• **Task directions**: In which lines of the data does the string "TileDesc" appear? Copy every one.

• **Input material**:

-- ==== Sys2Proof/Machine/Tiles.lean ====
section
/-!
DEFINITION. Tiles and tenure: TDEF, TACQ, TREL, TSPLIT, TFREE, TQRY (R47 to R61, R225, R237 to R239, R319, R320), and the
tile entries' recalls and grants.
-/
namespace Sys2Proof.Machine

/-! ## Collective words with the operands of lane 0 (R225) -/

/-- A group-collective word that takes its operands from lane 0: every thread collects its own, and the values used are
lane 0's. The check `pre` comes before the register values (R365 step 3). -/
def coll0 (pre : Env → State → Option Trap) (gd : Guard) (d : Option Operand) (a b c : Option SrcSpec)
    (body : Issue → Env → List (Nat × Thread × Got) → Got → State → State) (s : State) :
    Host.Outcome State Fault Refusal :=
  issued s (fun i => s.collective i gd (fun e =>
    match pre e s with
    | some tr => s.trapPresent i tr
    | none =>
      match collectAll e d a b c e.g.threads with
      | .error tr => s.trapPresent i tr
      | .ok gs =>
        match gotOf gs 0 with
        | none => s
        | some r => body i e gs r s))

def noPre (_ : Env) (_ : State) : Option Trap := none

/-- Every thread of a collective is written one result and goes on. -/
def State.collDone (s : State) (group : Nat) (gs : List (Nat × Thread × Got)) (w : Word) : State :=
  match s.group? group with
  | none => s
  | some g => s.setGroup group { g with threads := gs.map (fun p => (p.1, (p.2.2.t.put p.2.2.d w).advance)) }

/-- Every thread of a group waits at its word. -/
def State.collWaits (s : State) (group : Nat) (w : Wait) : State :=
  match s.group? group with
  | none => s
  | some g => s.setGroup group { g with threads := g.threads.map (fun (p : Nat × Thread) => (p.1, { p.2 with status := .wait w })) }

/-- A trap of every thread, with the requests of lane 0 taken off the tile entries. -/
def State.collTrap (s : State) (i : Issue) (e : Env) (tr : Trap) : State := (s.trapPresent i tr).unqueue (.thread (e.tid 0))

/-- A waiting collective completes: its threads collect again, for nothing of them has changed. -/
def State.collResume (s : State) (group : Nat) (d : Option Operand) (a b c : Option SrcSpec) (w : Word) : State :=
  match s.group? group with
  | none => s
  | some g =>
    let s := s.setGroup group { g with threads := g.threads.map (fun (p : Nat × Thread) => (p.1, { p.2 with status := .run })) }
    match s.env? ⟨group / 32, group % 32, 0, List.range 32, 0, false⟩ with
    | none => s
    | some e =>
      match collectAll e d a b c e.g.threads with
      | .ok gs => s.collDone group gs w
      | .error _ => s

/-- A release at a scope by every thread of a group. -/
def State.releaseGroup (s : State) (group : Nat) (sc : Scope) : Option State :=
  if (List.range 32).any (fun l => (s.coreOf (group / 32)).pendingOf (group * 32 + l)) then none
  else s.release (group / 32) (group * 32) sc

/-! ## Handles (R49, R51) -/

def handleWord (gen : BitVec 16) (die index : Nat) : Word := word (gen.toNat * 2 ^ 48 + die * 2 ^ 45 + index * 2 ^ 28)
def handleDie (h : Word) : Nat := bits h 47 45
def handleIndex (h : Word) : Nat := bits h 44 28

def Die.tile (d : Die) (i ctx : Nat) : Tile := Table.getD d.tiles i (Tile.free 1 ctx)
def State.setTile (s : State) (die i : Nat) (t : Tile) : State :=
  let d := s.dieOf die
  s.setDie die { d with tiles := Table.set d.tiles i t }

/-- The tile a handle names for a context, unless it is stale (R51). -/
def State.tile? (s : State) (ctx : Nat) (h : Word) : Option Tile :=
  let t := (s.dieOf (handleDie h)).tile (handleIndex h) ctx
  if bits h 27 0 ≠ 0 ∨ bits h 63 48 = 0 ∨ bits h 63 48 ≠ t.gen.toNat ∨ !t.defined ∨ t.ctx ≠ ctx then none else some t

/-- Free an index: its generation is incremented; past 0xFFFF it is retired (R51). -/
def Tile.retire (t : Tile) : Tile :=
  if t.gen = 0xFFFF then { Tile.free t.gen t.ctx with retired := true } else Tile.free (t.gen + 1) t.ctx

/-- The context number of an index whose last context has been destroyed: no context has it (R51). -/
def noContext : Nat := 65536

/-- An index whose last context is destroyed: its generation is incremented, and a retired one returns at generation 1 (R51, R61). -/
def Tile.outlive (t : Tile) : Tile := Tile.free (if t.gen = 0xFFFF then 1 else t.gen + 1) noContext

/-- The lowest free index of a die's tile table, other than one already chosen. -/
def Die.freeIndex (d : Die) (not_ : Option Nat) : Option Nat :=
  let used := (d.tiles.filter (fun p => p.2.defined || p.2.retired)).map (fun p => p.1)
  (List.range (used.length + 2)).find? (fun i => decide (i < 131072) && !(used.contains i) && decide (some i ≠ not_))

/-! ## Descriptors (R47, R48, R50) -/

structure TileDesc where
  base : Word
  rank : Nat
  esize : Nat
  extents : List Nat
  strides : List Nat
  deriving DecidableEq, Repr

def field (v off n : Nat) : Nat := (v / 2 ^ (8 * off)) % 2 ^ (8 * n)

/-- Read a descriptor of 64 bytes; `none` when malformed (R47, R50 reason 0x02). -/
def parseTile (v : Nat) : Option TileDesc :=
  let rank := field v 8 1
  let es := field v 9 1
  let exts := (List.range 4).map (fun d => field v (16 + 4 * d) 4)
  let strs := (List.range 4).map (fun d => field v (32 + 8 * d) 8)
  let okDim := fun d => if d < rank then decide (1 ≤ exts.getD d 0) && decide (exts.getD d 0 ≤ 2 ^ 24)
    else decide (exts.getD d 0 = 0) && decide (strs.getD d 0 = 0)
  let base := word (field v 0 8)
  if 1 ≤ rank ∧ rank ≤ 4 ∧ es ≤ 3 ∧ field v 10 6 = 0 ∧ (List.range 4).all okDim ∧ vaOf base % 2 ^ es = 0 then
    some ⟨base, rank, es, exts, strs⟩
  else none

/-- The span (R48). -/
def spanOf (rank es : Nat) (exts strs : List Nat) : Nat :=
  (List.range rank).foldl (fun acc d => acc + (exts.getD d 0 - 1) * strs.getD d 0) (2 ^ es)

/-- The footprint of translated pages. -/
def footprintOf (xs : List Xlat) : List (Nat × Nat) := xs.map (fun x => (x.pa, x.n))

/-- The part of a footprint that covers len bytes from an offset of its bounding range. -/
def subFootprint : List (Nat × Nat) → Nat → Nat → List (Nat × Nat)
  | [], _, _ => []
  | (pa, n) :: rest, off, len =>
    if len = 0 then []
    else if n ≤ off then subFootprint rest (off - n) len
    else
      let take := Nat.min (n - off) len
      (pa + off, take) :: subFootprint rest 0 (len - take)

/-- The buffers and backings of the pages of that part. -/
def subEds : List (Nat × Nat) → List (Option (Nat × Nat)) → Nat → Nat → List (Option (Nat × Nat))
  | (_, n) :: rest, e :: es, off, len =>
    if len = 0 then []
    else if n ≤ off then subEds rest es (off - n) len
    else e :: subEds rest es 0 (len - Nat.min (n - off) len)
  | _, _, _, _ => []

/-- The refusals of R50 that come after translation, in the order of R433. -/
def tileRefusal (s : State) (xs : List Xlat) (free : Option Nat) : Option Nat :=
  if xs.any (fun x => x.repl || decide (x.policy ≠ 0) || !(s.populated x.pa)) then some 4
  else if xs.any (fun x => decide (homeDie x.pa ≠ homeDie ((xs.head?.map (fun y => y.pa)).getD 0))) then some 3
  else if free.isNone then some 1 else none

/-- A load of a checked range by a whole group, as its lane 0: it waits for the overlapping stores of every thread (R84, R225, R300).
`none` while it has to wait. -/
def State.loadAll (s : State) (e : Env) (xs : List Xlat) (va n : Nat) : State × Option Nat :=
  if (List.range 32).any (fun l => (s.coreOf e.core).pendingIn (e.tid l) xs va n) then (s, none)
  else s.loadOwn e 0 xs va n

• **Result of the exercise**:
structure TileDesc where
def parseTile (v : Nat) : Option TileDesc :=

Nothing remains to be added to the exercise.